**ABOUT THIS EXERCISE**
Run through the records and, wherever a line holds the word "them", return that line.

(Collected data entries)

Content starts

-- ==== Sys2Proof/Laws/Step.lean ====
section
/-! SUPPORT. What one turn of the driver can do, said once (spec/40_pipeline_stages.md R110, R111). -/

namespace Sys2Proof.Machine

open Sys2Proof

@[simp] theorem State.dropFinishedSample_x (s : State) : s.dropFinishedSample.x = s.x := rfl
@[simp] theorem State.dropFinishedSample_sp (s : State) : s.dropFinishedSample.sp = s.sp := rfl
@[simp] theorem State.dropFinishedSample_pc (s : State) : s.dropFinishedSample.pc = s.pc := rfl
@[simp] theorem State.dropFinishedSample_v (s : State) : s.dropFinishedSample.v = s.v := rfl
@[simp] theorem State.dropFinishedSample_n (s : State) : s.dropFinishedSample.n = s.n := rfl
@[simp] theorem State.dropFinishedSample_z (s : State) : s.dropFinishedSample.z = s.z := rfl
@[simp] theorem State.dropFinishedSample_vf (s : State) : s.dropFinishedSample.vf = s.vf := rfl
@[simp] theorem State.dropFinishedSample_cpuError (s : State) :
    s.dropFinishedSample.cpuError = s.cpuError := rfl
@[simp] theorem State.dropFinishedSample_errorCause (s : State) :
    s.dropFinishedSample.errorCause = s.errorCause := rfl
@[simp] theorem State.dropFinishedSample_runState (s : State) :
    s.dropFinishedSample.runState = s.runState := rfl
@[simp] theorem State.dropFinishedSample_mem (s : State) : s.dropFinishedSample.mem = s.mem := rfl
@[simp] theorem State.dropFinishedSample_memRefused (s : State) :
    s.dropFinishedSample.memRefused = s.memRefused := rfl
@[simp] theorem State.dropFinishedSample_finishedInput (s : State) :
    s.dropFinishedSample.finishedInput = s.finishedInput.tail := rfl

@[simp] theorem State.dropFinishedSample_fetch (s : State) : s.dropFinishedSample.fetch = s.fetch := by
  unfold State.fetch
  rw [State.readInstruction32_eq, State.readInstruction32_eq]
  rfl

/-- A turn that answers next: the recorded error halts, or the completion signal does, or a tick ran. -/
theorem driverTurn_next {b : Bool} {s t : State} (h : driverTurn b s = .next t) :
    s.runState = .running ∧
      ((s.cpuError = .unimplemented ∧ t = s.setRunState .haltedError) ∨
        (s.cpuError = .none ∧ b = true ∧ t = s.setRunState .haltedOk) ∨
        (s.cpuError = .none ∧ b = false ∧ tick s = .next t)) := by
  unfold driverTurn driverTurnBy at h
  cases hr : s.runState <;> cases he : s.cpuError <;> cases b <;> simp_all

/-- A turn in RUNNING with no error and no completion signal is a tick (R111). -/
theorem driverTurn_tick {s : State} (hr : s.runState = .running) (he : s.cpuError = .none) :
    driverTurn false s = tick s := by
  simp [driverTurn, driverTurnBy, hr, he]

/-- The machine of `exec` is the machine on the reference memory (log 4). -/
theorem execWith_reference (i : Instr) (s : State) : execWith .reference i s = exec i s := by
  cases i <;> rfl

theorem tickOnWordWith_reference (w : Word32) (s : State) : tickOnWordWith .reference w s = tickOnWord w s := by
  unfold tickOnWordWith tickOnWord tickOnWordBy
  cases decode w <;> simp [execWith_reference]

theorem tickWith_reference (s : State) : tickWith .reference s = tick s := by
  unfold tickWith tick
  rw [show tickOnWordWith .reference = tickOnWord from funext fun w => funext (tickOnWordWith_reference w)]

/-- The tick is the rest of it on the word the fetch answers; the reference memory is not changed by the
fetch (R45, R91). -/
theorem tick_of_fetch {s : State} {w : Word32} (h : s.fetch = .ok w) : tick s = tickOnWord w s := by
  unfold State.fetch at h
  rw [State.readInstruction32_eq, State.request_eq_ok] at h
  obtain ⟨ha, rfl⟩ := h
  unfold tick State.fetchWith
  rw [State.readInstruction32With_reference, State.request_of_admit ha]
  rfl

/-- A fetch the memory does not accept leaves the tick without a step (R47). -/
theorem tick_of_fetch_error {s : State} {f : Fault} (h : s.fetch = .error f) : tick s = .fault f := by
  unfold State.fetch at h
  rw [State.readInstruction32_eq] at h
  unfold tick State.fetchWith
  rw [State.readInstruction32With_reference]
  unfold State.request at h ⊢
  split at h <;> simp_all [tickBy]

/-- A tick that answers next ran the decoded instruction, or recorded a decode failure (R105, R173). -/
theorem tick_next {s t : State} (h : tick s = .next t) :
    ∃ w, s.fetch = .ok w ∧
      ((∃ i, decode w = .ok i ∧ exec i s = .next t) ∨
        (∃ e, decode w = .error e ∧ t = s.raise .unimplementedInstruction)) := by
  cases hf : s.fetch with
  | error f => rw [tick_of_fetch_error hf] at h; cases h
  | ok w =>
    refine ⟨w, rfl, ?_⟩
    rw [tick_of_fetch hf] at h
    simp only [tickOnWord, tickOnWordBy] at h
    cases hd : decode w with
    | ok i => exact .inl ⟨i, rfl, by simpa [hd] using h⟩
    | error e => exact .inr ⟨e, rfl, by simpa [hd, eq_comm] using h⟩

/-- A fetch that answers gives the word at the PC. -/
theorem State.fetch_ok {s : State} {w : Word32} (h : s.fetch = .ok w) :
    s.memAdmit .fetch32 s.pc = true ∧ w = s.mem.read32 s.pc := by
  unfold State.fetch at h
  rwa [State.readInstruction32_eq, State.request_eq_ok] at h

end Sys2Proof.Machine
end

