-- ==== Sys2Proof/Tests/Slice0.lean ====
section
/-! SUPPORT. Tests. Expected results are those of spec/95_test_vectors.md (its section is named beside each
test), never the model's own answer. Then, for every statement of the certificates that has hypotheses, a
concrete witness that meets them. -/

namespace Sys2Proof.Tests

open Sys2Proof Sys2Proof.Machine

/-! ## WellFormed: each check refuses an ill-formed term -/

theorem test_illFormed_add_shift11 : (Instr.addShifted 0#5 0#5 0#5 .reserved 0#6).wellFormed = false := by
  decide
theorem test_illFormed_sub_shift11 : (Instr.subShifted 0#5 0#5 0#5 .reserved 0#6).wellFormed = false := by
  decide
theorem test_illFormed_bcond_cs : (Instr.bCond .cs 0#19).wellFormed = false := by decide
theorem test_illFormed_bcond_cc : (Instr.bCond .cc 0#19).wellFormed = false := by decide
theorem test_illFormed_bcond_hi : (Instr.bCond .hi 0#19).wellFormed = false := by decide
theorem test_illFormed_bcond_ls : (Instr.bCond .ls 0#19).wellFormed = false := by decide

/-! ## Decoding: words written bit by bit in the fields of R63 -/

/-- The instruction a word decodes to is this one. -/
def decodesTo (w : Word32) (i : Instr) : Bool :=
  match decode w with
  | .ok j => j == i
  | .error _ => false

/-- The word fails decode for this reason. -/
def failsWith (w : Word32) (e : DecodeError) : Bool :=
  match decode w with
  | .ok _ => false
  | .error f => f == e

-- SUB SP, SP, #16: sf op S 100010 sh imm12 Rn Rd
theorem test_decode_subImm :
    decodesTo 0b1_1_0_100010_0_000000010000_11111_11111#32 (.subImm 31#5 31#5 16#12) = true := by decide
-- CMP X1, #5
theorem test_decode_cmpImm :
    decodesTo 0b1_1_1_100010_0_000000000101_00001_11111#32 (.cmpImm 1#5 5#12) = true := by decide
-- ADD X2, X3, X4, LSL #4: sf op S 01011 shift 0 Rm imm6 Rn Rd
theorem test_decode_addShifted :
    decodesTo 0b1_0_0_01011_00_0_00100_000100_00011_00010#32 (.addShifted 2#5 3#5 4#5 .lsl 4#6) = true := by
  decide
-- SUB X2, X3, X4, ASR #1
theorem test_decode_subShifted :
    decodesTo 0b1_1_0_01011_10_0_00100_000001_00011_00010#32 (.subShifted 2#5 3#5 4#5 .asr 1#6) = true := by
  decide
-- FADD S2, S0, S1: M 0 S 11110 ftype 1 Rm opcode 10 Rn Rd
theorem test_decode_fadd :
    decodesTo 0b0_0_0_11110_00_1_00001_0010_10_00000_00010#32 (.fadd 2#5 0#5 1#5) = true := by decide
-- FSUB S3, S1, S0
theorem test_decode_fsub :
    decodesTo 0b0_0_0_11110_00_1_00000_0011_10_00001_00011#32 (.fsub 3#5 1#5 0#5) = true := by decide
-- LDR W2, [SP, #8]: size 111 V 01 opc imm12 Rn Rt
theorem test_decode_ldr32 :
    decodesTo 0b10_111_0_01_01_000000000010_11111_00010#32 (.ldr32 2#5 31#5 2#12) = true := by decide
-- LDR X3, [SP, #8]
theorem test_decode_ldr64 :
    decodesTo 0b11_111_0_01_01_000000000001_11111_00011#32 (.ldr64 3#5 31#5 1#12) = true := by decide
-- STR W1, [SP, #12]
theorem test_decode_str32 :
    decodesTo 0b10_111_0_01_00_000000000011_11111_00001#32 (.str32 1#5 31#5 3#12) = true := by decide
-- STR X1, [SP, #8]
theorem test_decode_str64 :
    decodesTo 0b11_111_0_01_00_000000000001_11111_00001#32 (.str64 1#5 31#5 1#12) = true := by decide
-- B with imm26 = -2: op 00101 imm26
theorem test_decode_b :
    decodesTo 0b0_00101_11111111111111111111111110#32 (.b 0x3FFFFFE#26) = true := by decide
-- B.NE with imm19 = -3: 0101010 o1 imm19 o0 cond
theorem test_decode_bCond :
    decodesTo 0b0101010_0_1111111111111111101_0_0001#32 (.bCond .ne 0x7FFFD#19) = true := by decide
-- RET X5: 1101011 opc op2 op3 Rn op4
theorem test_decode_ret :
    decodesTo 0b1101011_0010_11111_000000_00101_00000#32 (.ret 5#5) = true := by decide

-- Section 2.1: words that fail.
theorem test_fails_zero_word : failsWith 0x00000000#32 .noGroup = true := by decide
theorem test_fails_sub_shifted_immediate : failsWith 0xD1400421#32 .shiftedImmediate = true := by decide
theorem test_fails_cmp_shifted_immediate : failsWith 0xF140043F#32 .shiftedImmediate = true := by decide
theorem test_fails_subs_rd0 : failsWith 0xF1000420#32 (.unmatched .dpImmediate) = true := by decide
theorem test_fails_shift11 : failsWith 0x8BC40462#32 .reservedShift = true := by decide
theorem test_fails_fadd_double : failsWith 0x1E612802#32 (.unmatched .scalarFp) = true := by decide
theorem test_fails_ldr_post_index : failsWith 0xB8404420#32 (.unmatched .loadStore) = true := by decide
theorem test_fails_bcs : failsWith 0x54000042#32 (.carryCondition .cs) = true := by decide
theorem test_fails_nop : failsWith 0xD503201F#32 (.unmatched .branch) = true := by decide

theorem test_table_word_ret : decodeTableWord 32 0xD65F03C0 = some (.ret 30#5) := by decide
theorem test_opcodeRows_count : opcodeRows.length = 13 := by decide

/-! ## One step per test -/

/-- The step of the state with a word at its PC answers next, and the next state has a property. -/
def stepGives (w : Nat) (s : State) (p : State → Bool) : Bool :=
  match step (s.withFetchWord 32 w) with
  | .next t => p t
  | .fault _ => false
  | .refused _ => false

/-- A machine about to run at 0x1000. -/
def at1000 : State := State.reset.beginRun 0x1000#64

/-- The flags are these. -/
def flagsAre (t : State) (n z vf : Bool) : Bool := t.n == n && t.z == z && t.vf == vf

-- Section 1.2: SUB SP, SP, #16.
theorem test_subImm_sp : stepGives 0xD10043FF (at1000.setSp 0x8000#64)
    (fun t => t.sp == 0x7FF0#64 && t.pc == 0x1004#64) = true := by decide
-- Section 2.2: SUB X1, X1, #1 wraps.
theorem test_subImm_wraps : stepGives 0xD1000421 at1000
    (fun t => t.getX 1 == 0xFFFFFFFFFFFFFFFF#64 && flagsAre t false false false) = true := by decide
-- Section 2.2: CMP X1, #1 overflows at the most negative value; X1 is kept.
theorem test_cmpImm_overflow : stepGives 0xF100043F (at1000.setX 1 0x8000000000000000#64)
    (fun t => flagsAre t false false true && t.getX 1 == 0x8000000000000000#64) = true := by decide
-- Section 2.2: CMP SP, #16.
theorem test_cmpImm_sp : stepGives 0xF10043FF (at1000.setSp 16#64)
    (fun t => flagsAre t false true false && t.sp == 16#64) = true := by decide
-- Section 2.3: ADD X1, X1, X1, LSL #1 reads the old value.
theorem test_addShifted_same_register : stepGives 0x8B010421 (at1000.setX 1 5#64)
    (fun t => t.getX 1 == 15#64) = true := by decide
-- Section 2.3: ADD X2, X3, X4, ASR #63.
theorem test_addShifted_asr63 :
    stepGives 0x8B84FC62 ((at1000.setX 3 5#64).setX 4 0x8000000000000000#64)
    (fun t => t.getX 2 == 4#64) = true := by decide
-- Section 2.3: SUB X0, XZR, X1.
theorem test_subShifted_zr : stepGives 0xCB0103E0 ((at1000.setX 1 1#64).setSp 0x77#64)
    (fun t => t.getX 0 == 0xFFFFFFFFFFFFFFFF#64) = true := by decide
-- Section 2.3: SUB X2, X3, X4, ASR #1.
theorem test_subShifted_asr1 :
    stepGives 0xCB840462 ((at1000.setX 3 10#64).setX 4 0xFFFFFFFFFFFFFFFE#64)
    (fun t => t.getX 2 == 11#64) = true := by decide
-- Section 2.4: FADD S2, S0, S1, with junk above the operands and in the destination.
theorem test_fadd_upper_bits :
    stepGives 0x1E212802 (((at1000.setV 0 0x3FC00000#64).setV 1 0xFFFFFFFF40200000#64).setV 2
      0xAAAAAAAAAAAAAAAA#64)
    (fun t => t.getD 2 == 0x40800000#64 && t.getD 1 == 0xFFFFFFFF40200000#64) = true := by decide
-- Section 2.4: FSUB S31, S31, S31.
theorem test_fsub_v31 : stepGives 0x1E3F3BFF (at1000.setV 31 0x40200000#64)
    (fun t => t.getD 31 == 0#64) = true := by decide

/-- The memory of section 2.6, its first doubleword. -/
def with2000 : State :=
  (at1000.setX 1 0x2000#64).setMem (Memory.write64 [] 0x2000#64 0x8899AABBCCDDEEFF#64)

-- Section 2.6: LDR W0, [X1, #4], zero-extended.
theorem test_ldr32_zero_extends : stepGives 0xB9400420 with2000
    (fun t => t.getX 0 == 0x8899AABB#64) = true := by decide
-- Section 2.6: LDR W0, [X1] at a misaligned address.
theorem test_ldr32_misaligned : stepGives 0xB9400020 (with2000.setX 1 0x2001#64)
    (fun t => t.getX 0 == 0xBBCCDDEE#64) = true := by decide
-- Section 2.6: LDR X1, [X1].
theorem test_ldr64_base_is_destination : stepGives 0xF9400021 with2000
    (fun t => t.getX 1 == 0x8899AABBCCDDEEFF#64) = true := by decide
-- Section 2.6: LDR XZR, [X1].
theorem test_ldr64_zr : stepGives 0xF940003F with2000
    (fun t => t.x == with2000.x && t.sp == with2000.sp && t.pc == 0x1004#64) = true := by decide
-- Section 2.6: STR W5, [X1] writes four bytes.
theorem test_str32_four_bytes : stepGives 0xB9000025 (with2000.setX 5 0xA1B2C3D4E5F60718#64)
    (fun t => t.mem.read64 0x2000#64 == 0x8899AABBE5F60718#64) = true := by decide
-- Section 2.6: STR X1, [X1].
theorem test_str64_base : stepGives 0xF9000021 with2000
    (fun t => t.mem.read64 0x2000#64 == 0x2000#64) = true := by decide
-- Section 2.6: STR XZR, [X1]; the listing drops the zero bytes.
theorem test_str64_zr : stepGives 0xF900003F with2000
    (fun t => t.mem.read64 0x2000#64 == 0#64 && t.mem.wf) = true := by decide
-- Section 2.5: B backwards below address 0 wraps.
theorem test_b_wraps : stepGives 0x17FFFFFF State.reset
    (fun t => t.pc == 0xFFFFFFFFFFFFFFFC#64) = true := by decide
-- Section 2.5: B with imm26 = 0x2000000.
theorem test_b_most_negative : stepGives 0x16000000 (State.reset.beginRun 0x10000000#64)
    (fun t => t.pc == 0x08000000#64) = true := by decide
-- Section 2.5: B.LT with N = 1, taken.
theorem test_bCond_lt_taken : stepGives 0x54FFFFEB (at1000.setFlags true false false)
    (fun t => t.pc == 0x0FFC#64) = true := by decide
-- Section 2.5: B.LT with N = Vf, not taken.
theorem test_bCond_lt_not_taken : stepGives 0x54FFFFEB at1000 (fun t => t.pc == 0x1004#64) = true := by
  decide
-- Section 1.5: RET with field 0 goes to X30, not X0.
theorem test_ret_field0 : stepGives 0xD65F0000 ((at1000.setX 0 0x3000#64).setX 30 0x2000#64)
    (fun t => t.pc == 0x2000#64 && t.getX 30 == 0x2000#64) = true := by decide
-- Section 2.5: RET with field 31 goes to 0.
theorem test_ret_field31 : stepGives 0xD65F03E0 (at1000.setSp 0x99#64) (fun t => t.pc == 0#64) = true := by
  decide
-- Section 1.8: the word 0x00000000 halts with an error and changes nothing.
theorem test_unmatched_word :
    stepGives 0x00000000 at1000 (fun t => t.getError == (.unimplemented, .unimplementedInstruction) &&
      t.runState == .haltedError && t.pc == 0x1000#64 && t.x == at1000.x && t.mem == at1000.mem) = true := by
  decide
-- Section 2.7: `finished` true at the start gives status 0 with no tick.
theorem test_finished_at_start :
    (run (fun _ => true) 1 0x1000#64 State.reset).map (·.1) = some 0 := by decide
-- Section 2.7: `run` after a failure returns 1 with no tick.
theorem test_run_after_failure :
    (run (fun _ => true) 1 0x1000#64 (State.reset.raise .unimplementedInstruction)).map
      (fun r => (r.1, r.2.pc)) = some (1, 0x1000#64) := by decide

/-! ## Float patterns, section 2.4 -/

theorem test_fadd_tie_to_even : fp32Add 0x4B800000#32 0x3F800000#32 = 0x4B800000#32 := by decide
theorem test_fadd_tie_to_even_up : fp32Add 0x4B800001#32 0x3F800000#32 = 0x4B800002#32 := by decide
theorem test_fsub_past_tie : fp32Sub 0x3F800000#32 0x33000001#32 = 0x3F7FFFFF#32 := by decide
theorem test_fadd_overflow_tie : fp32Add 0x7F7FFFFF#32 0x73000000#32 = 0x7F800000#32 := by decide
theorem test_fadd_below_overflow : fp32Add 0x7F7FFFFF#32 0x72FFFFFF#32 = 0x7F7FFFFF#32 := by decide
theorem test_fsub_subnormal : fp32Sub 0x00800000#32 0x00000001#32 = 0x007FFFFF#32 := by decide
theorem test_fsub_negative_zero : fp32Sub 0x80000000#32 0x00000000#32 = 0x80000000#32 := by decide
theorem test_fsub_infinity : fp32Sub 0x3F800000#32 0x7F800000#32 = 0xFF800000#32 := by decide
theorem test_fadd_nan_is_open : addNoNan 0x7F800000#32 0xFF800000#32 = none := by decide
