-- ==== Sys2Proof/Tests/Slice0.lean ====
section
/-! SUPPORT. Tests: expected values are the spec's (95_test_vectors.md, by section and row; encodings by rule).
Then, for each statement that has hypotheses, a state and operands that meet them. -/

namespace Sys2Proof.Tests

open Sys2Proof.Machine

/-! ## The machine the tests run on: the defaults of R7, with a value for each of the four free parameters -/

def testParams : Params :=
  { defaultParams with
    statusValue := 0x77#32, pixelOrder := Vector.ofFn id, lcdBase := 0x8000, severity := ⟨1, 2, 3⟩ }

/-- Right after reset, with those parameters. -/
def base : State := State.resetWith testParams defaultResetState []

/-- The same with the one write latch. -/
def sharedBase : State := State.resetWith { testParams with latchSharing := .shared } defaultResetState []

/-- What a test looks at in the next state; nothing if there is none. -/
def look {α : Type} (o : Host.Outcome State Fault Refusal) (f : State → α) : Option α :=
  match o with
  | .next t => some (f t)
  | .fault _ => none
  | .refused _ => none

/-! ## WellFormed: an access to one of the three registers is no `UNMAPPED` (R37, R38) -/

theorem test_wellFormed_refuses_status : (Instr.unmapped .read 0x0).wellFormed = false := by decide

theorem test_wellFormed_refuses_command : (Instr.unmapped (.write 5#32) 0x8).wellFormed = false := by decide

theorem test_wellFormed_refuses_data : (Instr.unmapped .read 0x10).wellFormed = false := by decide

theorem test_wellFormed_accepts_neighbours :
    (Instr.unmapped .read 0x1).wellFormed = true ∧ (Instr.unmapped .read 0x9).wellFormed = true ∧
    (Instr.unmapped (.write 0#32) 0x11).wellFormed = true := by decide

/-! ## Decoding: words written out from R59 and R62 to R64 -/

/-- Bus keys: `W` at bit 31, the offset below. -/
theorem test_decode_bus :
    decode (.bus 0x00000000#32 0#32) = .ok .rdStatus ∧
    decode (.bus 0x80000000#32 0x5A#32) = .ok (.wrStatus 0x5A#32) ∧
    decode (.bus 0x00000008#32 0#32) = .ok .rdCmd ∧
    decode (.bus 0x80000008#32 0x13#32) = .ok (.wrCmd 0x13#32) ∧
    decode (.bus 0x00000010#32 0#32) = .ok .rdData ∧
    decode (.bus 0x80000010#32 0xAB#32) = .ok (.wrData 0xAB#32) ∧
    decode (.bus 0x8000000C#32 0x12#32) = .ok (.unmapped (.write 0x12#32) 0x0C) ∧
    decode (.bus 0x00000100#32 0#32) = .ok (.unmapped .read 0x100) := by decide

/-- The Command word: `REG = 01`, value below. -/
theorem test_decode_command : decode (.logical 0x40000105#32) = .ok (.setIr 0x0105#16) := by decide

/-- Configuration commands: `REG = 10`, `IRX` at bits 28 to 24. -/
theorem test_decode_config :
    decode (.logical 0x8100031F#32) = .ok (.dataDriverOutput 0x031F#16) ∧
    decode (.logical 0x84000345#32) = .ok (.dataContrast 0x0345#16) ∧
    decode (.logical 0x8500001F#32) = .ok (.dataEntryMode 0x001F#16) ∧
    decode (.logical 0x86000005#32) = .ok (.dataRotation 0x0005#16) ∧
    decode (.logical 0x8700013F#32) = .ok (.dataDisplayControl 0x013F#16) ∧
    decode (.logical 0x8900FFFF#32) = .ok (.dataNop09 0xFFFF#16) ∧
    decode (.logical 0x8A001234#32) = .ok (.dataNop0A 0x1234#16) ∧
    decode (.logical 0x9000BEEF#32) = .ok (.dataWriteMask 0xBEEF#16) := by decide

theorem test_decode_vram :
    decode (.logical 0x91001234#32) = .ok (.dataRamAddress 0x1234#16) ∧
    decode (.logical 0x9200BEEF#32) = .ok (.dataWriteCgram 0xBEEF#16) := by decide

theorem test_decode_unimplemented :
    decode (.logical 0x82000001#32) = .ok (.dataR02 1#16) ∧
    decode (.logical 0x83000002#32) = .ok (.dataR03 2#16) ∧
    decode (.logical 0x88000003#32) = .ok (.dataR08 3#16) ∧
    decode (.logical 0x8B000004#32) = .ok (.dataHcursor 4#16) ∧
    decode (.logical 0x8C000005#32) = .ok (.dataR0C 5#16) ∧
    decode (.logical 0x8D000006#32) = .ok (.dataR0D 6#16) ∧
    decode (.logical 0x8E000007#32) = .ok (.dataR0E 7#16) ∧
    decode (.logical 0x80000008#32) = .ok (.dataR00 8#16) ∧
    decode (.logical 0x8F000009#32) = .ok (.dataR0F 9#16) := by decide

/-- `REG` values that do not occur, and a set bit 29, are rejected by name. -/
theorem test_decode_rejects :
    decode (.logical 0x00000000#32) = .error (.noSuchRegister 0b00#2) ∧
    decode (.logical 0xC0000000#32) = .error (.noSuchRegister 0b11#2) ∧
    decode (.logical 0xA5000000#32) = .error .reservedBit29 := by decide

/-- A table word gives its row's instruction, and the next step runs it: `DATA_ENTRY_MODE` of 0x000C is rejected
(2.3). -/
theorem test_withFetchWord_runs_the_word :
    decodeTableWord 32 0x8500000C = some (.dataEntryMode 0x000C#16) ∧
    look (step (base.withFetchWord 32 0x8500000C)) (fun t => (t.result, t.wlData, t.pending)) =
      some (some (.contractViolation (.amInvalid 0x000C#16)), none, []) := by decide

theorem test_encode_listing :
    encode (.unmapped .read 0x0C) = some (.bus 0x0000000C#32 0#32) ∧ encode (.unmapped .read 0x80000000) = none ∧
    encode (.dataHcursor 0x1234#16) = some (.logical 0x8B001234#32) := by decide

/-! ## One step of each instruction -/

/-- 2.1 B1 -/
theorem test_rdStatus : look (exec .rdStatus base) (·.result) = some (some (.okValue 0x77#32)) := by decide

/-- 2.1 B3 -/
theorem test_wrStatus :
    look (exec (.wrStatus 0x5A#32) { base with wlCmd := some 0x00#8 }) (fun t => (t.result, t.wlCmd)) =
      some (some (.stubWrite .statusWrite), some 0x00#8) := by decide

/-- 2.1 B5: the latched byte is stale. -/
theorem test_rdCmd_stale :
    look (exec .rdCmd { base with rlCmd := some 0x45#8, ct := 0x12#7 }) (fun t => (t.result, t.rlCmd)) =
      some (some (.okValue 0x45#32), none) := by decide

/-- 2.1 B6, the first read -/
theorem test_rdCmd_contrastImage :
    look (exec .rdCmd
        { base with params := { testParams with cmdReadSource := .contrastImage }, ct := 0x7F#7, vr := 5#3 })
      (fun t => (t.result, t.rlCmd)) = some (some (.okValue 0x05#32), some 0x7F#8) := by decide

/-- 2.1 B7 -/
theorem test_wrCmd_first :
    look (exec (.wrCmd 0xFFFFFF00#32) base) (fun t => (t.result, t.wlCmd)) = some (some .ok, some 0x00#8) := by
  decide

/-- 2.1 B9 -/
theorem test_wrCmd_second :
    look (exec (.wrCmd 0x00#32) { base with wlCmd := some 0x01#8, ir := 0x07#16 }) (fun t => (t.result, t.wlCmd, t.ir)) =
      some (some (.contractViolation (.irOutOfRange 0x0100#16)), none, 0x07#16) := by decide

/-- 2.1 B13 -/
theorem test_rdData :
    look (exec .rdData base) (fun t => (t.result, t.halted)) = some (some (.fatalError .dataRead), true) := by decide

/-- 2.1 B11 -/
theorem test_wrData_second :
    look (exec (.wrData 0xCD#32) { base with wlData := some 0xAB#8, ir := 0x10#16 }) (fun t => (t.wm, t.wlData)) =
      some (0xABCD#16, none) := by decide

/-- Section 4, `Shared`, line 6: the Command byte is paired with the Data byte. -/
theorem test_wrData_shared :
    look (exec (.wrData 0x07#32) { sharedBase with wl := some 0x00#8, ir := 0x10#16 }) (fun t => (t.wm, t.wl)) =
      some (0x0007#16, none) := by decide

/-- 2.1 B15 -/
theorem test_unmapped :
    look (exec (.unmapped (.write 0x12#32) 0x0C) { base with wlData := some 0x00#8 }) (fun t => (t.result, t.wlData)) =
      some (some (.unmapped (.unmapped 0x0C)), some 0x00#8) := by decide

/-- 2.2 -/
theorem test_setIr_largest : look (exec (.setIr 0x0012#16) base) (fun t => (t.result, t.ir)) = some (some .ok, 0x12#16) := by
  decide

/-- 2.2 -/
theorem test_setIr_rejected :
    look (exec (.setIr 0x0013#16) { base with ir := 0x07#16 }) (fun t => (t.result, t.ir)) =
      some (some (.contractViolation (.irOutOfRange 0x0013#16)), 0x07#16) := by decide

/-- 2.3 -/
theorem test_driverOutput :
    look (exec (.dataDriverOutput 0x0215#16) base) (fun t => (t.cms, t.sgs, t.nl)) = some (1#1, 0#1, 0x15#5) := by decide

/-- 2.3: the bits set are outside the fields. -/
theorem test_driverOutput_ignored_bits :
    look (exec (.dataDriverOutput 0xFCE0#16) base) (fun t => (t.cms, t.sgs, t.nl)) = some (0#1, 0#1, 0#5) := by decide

Content ends

**RESPONSE TO THIS EXERCISE**
concrete witness that meets them. -/
Then, for each statement that has hypotheses, a state and operands that meet them. -/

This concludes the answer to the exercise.